Work task
Retype each record exactly.

(Saved entries)
- - -
-- ==== Sys2Proof/Laws/PerInstr.lean ====
section
/-! SUPPORT. Statements made for every command, one lemma per constructor of `Instr`. -/

namespace Sys2Proof.Laws

/-- Every host write to the register window is a well-formed command: whatever the offset, width and value, the row that
`commandOfWrite` names passes the check of its row (11 section 11.5, R171). -/
def WindowWrite.Statement (i : Instr) : Prop :=
  ∀ (offset : BitVec 6) (size : AccessSize) (value : Word), commandOfWrite offset size value = i → i.wellFormed = true

/-- A host write to the window is one of five forms of command (R171). -/
theorem commandOfWrite_cases (offset : BitVec 6) (size : AccessSize) (value : Word) :
    commandOfWrite offset size value ∈ [Instr.start, .stop, .reset, .controlNoCommand] ∨
      commandOfWrite offset size value = .post value ∨ commandOfWrite offset size value = .complConsumed value ∨
      commandOfWrite offset size value = .intStatusWrite value ∨
      (commandOfWrite offset size value = .registerWrite offset size value ∧
        (size = .word → ownRowOffset offset = false)) := by
  cases size with
  | byte => simp [commandOfWrite]
  | half => simp [commandOfWrite]
  | three => simp [commandOfWrite]
  | word =>
    unfold commandOfWrite controlCommand ownRowOffset
    repeat' split
    all_goals simp_all

theorem WindowWrite.powerOn : WindowWrite.Statement .powerOn := fun _ _ _ _ => rfl
theorem WindowWrite.start : WindowWrite.Statement .start := fun _ _ _ _ => rfl
theorem WindowWrite.stop : WindowWrite.Statement .stop := fun _ _ _ _ => rfl
theorem WindowWrite.reset : WindowWrite.Statement .reset := fun _ _ _ _ => rfl
theorem WindowWrite.controlNoCommand : WindowWrite.Statement .controlNoCommand := fun _ _ _ _ => rfl
theorem WindowWrite.post (value : Word) : WindowWrite.Statement (.post value) := fun _ _ _ _ => rfl
theorem WindowWrite.complConsumed (value : Word) : WindowWrite.Statement (.complConsumed value) := fun _ _ _ _ => rfl
theorem WindowWrite.intStatusWrite (value : Word) : WindowWrite.Statement (.intStatusWrite value) :=
  fun _ _ _ _ => rfl
theorem WindowWrite.registerWrite (offset : BitVec 6) (size : AccessSize) (value : Word) : WindowWrite.Statement (.registerWrite offset size value) :=
  by
  intro o z v h
  rcases commandOfWrite_cases o z v with h' | h' | h' | h' | ⟨h', hw⟩ <;> rw [h] at h'
  · simp at h'
  · simp at h'
  · simp at h'
  · simp at h'
  · cases h'
    cases size <;> simp_all [Instr.wellFormed]
theorem WindowWrite.configReadDone (read : LoadEnd) : WindowWrite.Statement (.configReadDone read) := by
  intro o z v h
  rcases commandOfWrite_cases o z v with h' | h' | h' | h' | ⟨h', -⟩ <;> rw [h] at h' <;> simp at h'
theorem WindowWrite.settleTimerExpiry (line : LineId) : WindowWrite.Statement (.settleTimerExpiry line) :=
  fun _ _ _ _ => rfl
theorem WindowWrite.cooldownTimerExpiry (line : LineId) : WindowWrite.Statement (.cooldownTimerExpiry line) :=
  fun _ _ _ _ => rfl
theorem WindowWrite.overcurrentTrip (line : LineId) : WindowWrite.Statement (.overcurrentTrip line) :=
  fun _ _ _ _ => rfl
theorem WindowWrite.pollTimerExpiry (line : LineId) : WindowWrite.Statement (.pollTimerExpiry line) :=
  fun _ _ _ _ => rfl
theorem WindowWrite.busyBackoffExpiry (line : LineId) (side : QueueSide) : WindowWrite.Statement (.busyBackoffExpiry line side) :=
  fun _ _ _ _ => rfl
theorem WindowWrite.holdoffExpiry : WindowWrite.Statement .holdoffExpiry := fun _ _ _ _ => rfl
theorem WindowWrite.frameSent (line : LineId) : WindowWrite.Statement (.frameSent line) := fun _ _ _ _ => rfl
theorem WindowWrite.replyWindowClose (line : LineId) : WindowWrite.Statement (.replyWindowClose line) :=
  fun _ _ _ _ => rfl
theorem WindowWrite.endOfReply (line : LineId) (reply : List RxByte) : WindowWrite.Statement (.endOfReply line reply) :=
  by
  intro o z v h
  rcases commandOfWrite_cases o z v with h' | h' | h' | h' | ⟨h', -⟩ <;> rw [h] at h' <;> simp at h'
theorem WindowWrite.replyOverrun (line : LineId) : WindowWrite.Statement (.replyOverrun line) := fun _ _ _ _ => rfl
theorem WindowWrite.ringReadDone (read : ReadEnd) : WindowWrite.Statement (.ringReadDone read) := by
  intro o z v h
  rcases commandOfWrite_cases o z v with h' | h' | h' | h' | ⟨h', -⟩ <;> rw [h] at h' <;> simp at h'
theorem WindowWrite.progressWriteDone (write : WriteEnd) : WindowWrite.Statement (.progressWriteDone write) :=
  fun _ _ _ _ => rfl
theorem WindowWrite.segmentReadDone (line : LineId) (read : ReadEnd) : WindowWrite.Statement (.segmentReadDone line read) :=
  by
  intro o z v h
  rcases commandOfWrite_cases o z v with h' | h' | h' | h' | ⟨h', -⟩ <;> rw [h] at h' <;> simp at h'
theorem WindowWrite.responseWriteDone (line : LineId) (write : WriteEnd) : WindowWrite.Statement (.responseWriteDone line write) :=
  fun _ _ _ _ => rfl
theorem WindowWrite.fetchSegmentWriteDone (line : LineId) (write : WriteEnd) : WindowWrite.Statement (.fetchSegmentWriteDone line write) :=
  fun _ _ _ _ => rfl
theorem WindowWrite.collectSegmentWriteDone (line : LineId) (write : WriteEnd) : WindowWrite.Statement (.collectSegmentWriteDone line write) :=
  fun _ _ _ _ => rfl
theorem WindowWrite.completionWriteDone (write : WriteEnd) : WindowWrite.Statement (.completionWriteDone write) :=
  fun _ _ _ _ => rfl
theorem WindowWrite.nodeStartBit (line : LineId) : WindowWrite.Statement (.nodeStartBit line) := fun _ _ _ _ => rfl

end Sys2Proof.Laws
end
- - -
Reply
-- ==== Sys2Proof/Laws/PerInstr.lean ====
section
/-! SUPPORT. Statements made for every command, one lemma per constructor of `Instr`. -/

namespace Sys2Proof.Laws

/-- Every host write to the register window is a well-formed command: whatever the offset, width and value, the row that
`commandOfWrite` names passes the check of its row (11 section 11.5, R171). -/
def WindowWrite.Statement (i : Instr) : Prop :=
  ∀ (offset : BitVec 6) (size : AccessSize) (value : Word), commandOfWrite offset size value = i → i.wellFormed = true

/-- A host write to the window is one of five forms of command (R171). -/
theorem commandOfWrite_cases (offset : BitVec 6) (size : AccessSize) (value : Word) :
    commandOfWrite offset size value ∈ [Instr.start, .stop, .reset, .controlNoCommand] ∨
      commandOfWrite offset size value = .post value ∨ commandOfWrite offset size value = .complConsumed value ∨
      commandOfWrite offset size value = .intStatusWrite value ∨
      (commandOfWrite offset size value = .registerWrite offset size value ∧
        (size = .word → ownRowOffset offset = false)) := by
  cases size with
  | byte => simp [commandOfWrite]
  | half => simp [commandOfWrite]
  | three => simp [commandOfWrite]
  | word =>
    unfold commandOfWrite controlCommand ownRowOffset
    repeat' split
    all_goals simp_all

theorem WindowWrite.powerOn : WindowWrite.Statement .powerOn := fun _ _ _ _ => rfl
theorem WindowWrite.start : WindowWrite.Statement .start := fun _ _ _ _ => rfl
theorem WindowWrite.stop : WindowWrite.Statement .stop := fun _ _ _ _ => rfl
theorem WindowWrite.reset : WindowWrite.Statement .reset := fun _ _ _ _ => rfl
theorem WindowWrite.controlNoCommand : WindowWrite.Statement .controlNoCommand := fun _ _ _ _ => rfl
theorem WindowWrite.post (value : Word) : WindowWrite.Statement (.post value) := fun _ _ _ _ => rfl
theorem WindowWrite.complConsumed (value : Word) : WindowWrite.Statement (.complConsumed value) := fun _ _ _ _ => rfl
theorem WindowWrite.intStatusWrite (value : Word) : WindowWrite.Statement (.intStatusWrite value) :=
  fun _ _ _ _ => rfl
theorem WindowWrite.registerWrite (offset : BitVec 6) (size : AccessSize) (value : Word) : WindowWrite.Statement (.registerWrite offset size value) :=
  by
  intro o z v h
  rcases commandOfWrite_cases o z v with h' | h' | h' | h' | ⟨h', hw⟩ <;> rw [h] at h'
  · simp at h'
  · simp at h'
  · simp at h'
  · simp at h'
  · cases h'
    cases size <;> simp_all [Instr.wellFormed]
theorem WindowWrite.configReadDone (read : LoadEnd) : WindowWrite.Statement (.configReadDone read) := by
  intro o z v h
  rcases commandOfWrite_cases o z v with h' | h' | h' | h' | ⟨h', -⟩ <;> rw [h] at h' <;> simp at h'
theorem WindowWrite.settleTimerExpiry (line : LineId) : WindowWrite.Statement (.settleTimerExpiry line) :=
  fun _ _ _ _ => rfl
theorem WindowWrite.cooldownTimerExpiry (line : LineId) : WindowWrite.Statement (.cooldownTimerExpiry line) :=
  fun _ _ _ _ => rfl
theorem WindowWrite.overcurrentTrip (line : LineId) : WindowWrite.Statement (.overcurrentTrip line) :=
  fun _ _ _ _ => rfl
theorem WindowWrite.pollTimerExpiry (line : LineId) : WindowWrite.Statement (.pollTimerExpiry line) :=
  fun _ _ _ _ => rfl
theorem WindowWrite.busyBackoffExpiry (line : LineId) (side : QueueSide) : WindowWrite.Statement (.busyBackoffExpiry line side) :=
  fun _ _ _ _ => rfl
theorem WindowWrite.holdoffExpiry : WindowWrite.Statement .holdoffExpiry := fun _ _ _ _ => rfl
theorem WindowWrite.frameSent (line : LineId) : WindowWrite.Statement (.frameSent line) := fun _ _ _ _ => rfl
theorem WindowWrite.replyWindowClose (line : LineId) : WindowWrite.Statement (.replyWindowClose line) :=
  fun _ _ _ _ => rfl
theorem WindowWrite.endOfReply (line : LineId) (reply : List RxByte) : WindowWrite.Statement (.endOfReply line reply) :=
  by
  intro o z v h
  rcases commandOfWrite_cases o z v with h' | h' | h' | h' | ⟨h', -⟩ <;> rw [h] at h' <;> simp at h'
theorem WindowWrite.replyOverrun (line : LineId) : WindowWrite.Statement (.replyOverrun line) := fun _ _ _ _ => rfl
theorem WindowWrite.ringReadDone (read : ReadEnd) : WindowWrite.Statement (.ringReadDone read) := by
  intro o z v h
  rcases commandOfWrite_cases o z v with h' | h' | h' | h' | ⟨h', -⟩ <;> rw [h] at h' <;> simp at h'
theorem WindowWrite.progressWriteDone (write : WriteEnd) : WindowWrite.Statement (.progressWriteDone write) :=
  fun _ _ _ _ => rfl
theorem WindowWrite.segmentReadDone (line : LineId) (read : ReadEnd) : WindowWrite.Statement (.segmentReadDone line read) :=
  by
  intro o z v h
  rcases commandOfWrite_cases o z v with h' | h' | h' | h' | ⟨h', -⟩ <;> rw [h] at h' <;> simp at h'
theorem WindowWrite.responseWriteDone (line : LineId) (write : WriteEnd) : WindowWrite.Statement (.responseWriteDone line write) :=
  fun _ _ _ _ => rfl
theorem WindowWrite.fetchSegmentWriteDone (line : LineId) (write : WriteEnd) : WindowWrite.Statement (.fetchSegmentWriteDone line write) :=
  fun _ _ _ _ => rfl
theorem WindowWrite.collectSegmentWriteDone (line : LineId) (write : WriteEnd) : WindowWrite.Statement (.collectSegmentWriteDone line write) :=
  fun _ _ _ _ => rfl
theorem WindowWrite.completionWriteDone (write : WriteEnd) : WindowWrite.Statement (.completionWriteDone write) :=
  fun _ _ _ _ => rfl
theorem WindowWrite.nodeStartBit (line : LineId) : WindowWrite.Statement (.nodeStartBit line) := fun _ _ _ _ => rfl

end Sys2Proof.Laws
end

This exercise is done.